7歳の頃の、この恐怖心は長く引きずった。これもきっかけの一つとして「同調圧力」の存在を知る。
それでもどうしたら良いのかわからなくて、何となく図工の時間をやり過ごした。壁に貼りだされる度に、自分のが皆のと違うのではないかとハラハラして怖かった。
(そして後に、夫に「周りを見ながら描いていくから図工の授業なんてつまらなかった」と聞かされ「周りを見ながら描けば良かったんだ」と知る間抜けな私なのだった。)


 中学生になる頃には、すっかり絵を描くのは苦手な側だった。

 美術の時間も、自分のは何だか奇妙だなと、出来上がりを見て思ったし、上手な人との大きな違いとして「私には根気がない」を思い知る。私は呑気でのんびり屋さんなところと、すごくせっかちでがさつなところがある。絵を描く時は「せっかち」が際立つ。早く「出来上がり」を見たくなって雑。けっきょく思うような「出来上がり」にはならず後悔する。

 でもよくわからない衝動は時々起きて、家で突然何かをデッサンしてみたり、心象風景を描いたりしてみていた。
 20代半ばで仕事をしていた時も、ニュージャージーで暮らした時も、休みの日は水彩画で心象風景を描くのが好きだった。
 とても人に見せられるようなものではなかったけど。

 私は「色」の組み合わせや重なりに、自分の「目や心が喜ぶ」感覚が好きで、時々目にしたくなる。

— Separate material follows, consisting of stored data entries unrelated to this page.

-- ==== Sys2Proof/Tests/Slice0.lean ====
section
/-! SUPPORT. Tests on fixed values, each proved by `decide`: the well-formedness checks, the decoding of
every row from its unit as spec/30_encoding.md writes it, single steps with the results that
spec/95_test_vectors.md gives (its vector is named in each comment), and the witnesses: for every
statement with hypotheses, states and operands that meet them. -/

namespace Sys2Proof.Tests

open Sys2Proof Machine

/-! ## Helpers -/

/-- The reference instance of 95_test_vectors.md section 0, all responses empty. -/
def ref : Config where
  variant := Variant.v29F040
  tSectorTimeout := 4
  tSectorErase := 10
  tChipErase := 20
  dq6ClkBit := 0
  progStatusExtra := 0x20#6
  snapshotMajor := 1
  eeDoDeselected := false
  cardKind := .sd
  autoKind := .sd
  cardPresent := true
  writeProtected := false
  triggerMode := .writeTrigger
  imgLen := 4096
  respCmd8 := ⟨[], [], [0x01#8, 0xAA#8]⟩
  respCmd9 := ⟨[], [], []⟩
  respCmd10 := ⟨[], [], []⟩
  respAcmd41 := ⟨[], [], []⟩
  respCmd55 := ⟨[], [], []⟩
  respCmd58 := ⟨[], [], []⟩
  trailerRt := #v[0xA1#8, 0xA2#8, 0xA3#8]
  trailerWt := #v[0xB1#8, 0xB2#8]

/-- A chip of four sectors of four bytes, for the snapshot. -/
def tiny : Variant :=
  { Variant.v29F040 with
    size := 16, sectorSize := 4, sectorMask := 12, sectorShift := 2, m1Addr := 5, m1Mask := 7,
    m2Addr := 2, m2Mask := 7 }

/-- The reference instance at power-on. -/
def m : State where
  cfg := ref
  clk := 0
  flash := FlashChip.powerOn []
  eeprom := SerialEeprom.powerOn []
  card := SpiCard.powerOn
  image := []
  ioFail := []
  inputs := []
  outputs := []

/-- The FlashChip in a sequencer state. -/
def fl (q : FlashState) : State := { m with flash := { m.flash with seq := q } }

/-- The FlashChip in a state with a queue, a timer and a clock value. -/
def er (q : FlashState) (pending : BitVec 64) (timer : Option Nat) (clk : Nat) : State :=
  { m with clk := clk, flash := { m.flash with seq := q, pending := pending, eraseTimer := timer } }

/-- The EEPROM right after a command boundary, with the latch as given. -/
def ee (wel : Bool) : State :=
  { m with eeprom := { m.eeprom with cs := true, wel := wel, cells := [(0, 0x12#8), (1, 0x34#8)] } }

/-- The EEPROM selected, in a command. -/
def eeIn (c : EeCommand) (n : Nat) : State :=
  { m with eeprom := { m.eeprom with cs := true, command := c, inCnt := n } }

/-- The card in a state, four-byte blocks. -/
def sd (q : CardState) : State :=
  { m with card := { m.card with state := q, blockSize := 4#32 } }

/-- The card in a phase of a block write at offset 0x20. -/
def wr (q : CardState) (p : WritePhase) (buf : List Byte) : State :=
  { m with card := { m.card with
      state := q, blockSize := 4#32, imageCursor := 0x20#64, writePhase := p, writeBuffer := buf } }

/-- What an outcome shows, if it goes on. -/
def got {α : Type} (r : Result) (f : State → α) : Option α :=
  match r with
  | .next t => some (f t)
  | .fault _ => none
  | .refused _ => none

/-- The reason of an outcome that does not go on. -/
def why (r : Result) : Option Refusal :=
  match r with
  | .next _ => none
  | .fault _ => none
  | .refused x => some x

/-- One step with one operation pending. -/
def one (op : Op) (s : State) : Result := step { s with inputs := [op] }

/-- The last value returned. -/
def last (s : State) : Option Reply := s.outputs.getLast?

/-! ## Well-formedness -/

/-- 00_scope.md R12 holds of the variants with at most 64 sectors. -/
theorem wf_variants :
    [Variant.v29F040, .v29F040B, .v29F010, .v29F032BSwap, tiny].all Variant.wf = true := by decide

/-- 128 sectors (91_not_in_source.md N6). -/
theorem wf_refuses_spansion064 : Variant.spansion064.wf = false := by decide

/-- One ill-formed variant for each clause of 00_scope.md R12. -/
theorem wf_refuses_each_clause :
    [{ tiny with sectorShift := 3 }, { tiny with size := 15 }, { tiny with sectorMask := 8 },
      { tiny with size := 12, sectorMask := 8 }, { tiny with size := 0, sectorMask := 0 },
      { tiny with m1Addr := 13 }, { tiny with m2Addr := 10 },
      { tiny with m2Addr := 5 }].any Variant.wf = false := by decide

/-- Durations below one tick (00_scope.md R11). -/
theorem wf_refuses_durations :
    [{ ref with tSectorTimeout := 0 }, { ref with tSectorErase := 0 },
      { ref with tChipErase := 0 }].any Config.wf = false := by decide

theorem wf_refuses_address : Instr.wf Variant.v29F040 (.flPeek 0x80000) = false := by decide

theorem wf_admits_last_address : Instr.wf Variant.v29F040 (.flPeek 0x7FFFF) = true := by decide

/-- One ill-formed term for each row with an address or data test. -/
theorem wf_refuses_row_tests :
    [Instr.flUnlockA 0x5554, .flIgnoreRead 0x5555 0xAA#8, .flUnlockB 0x2AAB,
      .flAbortUnlock1 0x2AAA 0x55#8, .flAutoselect 0x2AAA, .flResetLong 0, .flProgramSetup 0,
      .flEraseSetup 0, .flAbortUnlock2 0x5555 0xA0#8, .flEraseUnlockA 0,
      .flAbortEraseunlock1 0x5555 0xAA#8, .flEraseUnlockB 0, .flAbortEraseunlock2 0x2AAA 0x55#8,
      .flChipErase 0, .flAbortEraseselect 0 0x30#8, .flAbortEraseselect 0x5555 0x10#8,
      .flEraseCancel 0 0x30#8, .flReunlock 0, .flIgnoreErrorAutoselect 0x5555 0xAA#8,
      .flIgnoreErrorAutoselect 0 0xF0#8, .sdUnknown 0x51#8 0#32, .sdUnknown 0xFF#8 0#32].any
      (Instr.wf Variant.v29F040) = false := by decide

/-- Construction refuses an ill-formed configuration and a wrong-sized image. -/
theorem construct_refuses :
    why (State.construct { ref with tChipErase := 0 } [] [] []) = some .configurationRefused
    ∧ why (State.construct { ref with variant := tiny } [] [] []) = some .imageWrongSize := by decide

既製品で目にできないと、自分で色を作って塗って眺めるしかなかったのだ。

 ルームメイトも、夫も、絵を観るのが好きで一緒に美術館に出かけた。好きな絵の前で好きなだけたたずんで全身で絵を感じ、目に焼き付ける。自分の感覚に喜びを与える。
 初めての夫と二人での旅行も、6時間のドライブでペンシルベニアのアンディ・ウォーホル美術館が目的だった。

 そしてそこまでだ。


 札幌に住み、絵との触れ合いはほぼなくなった。美術館に行くことも滅多になくなり、絵も描かなくなった。下手でも続けたい気持ちもなかった。

 文章についての講座など開かれるのを耳にしたり、セミナーなどの言葉を聞きかじったりする度に思っていた。
 「書きたいことがなければ無理に書かなくて良いのに」「プロになるわけでもないなら、自分なりに書けば良い」なんて。きっとそんな私だから文章力が上がらないのも当たり前なのはわかっている。それでもあふれる思いを書きたいなら自然に身を任せていれば続けて良いわけで。


 ……ごめんなさい。

 もうもう全力で謝ります!!

 今の私、特に絵を描きたいなと思った当初は「絵を無理してでも描きたい」「プロを目指すとかじゃなく好きに描きたいけど、どうすれば良いのかわからない」。誰かに教えてほしいと、すごく思った。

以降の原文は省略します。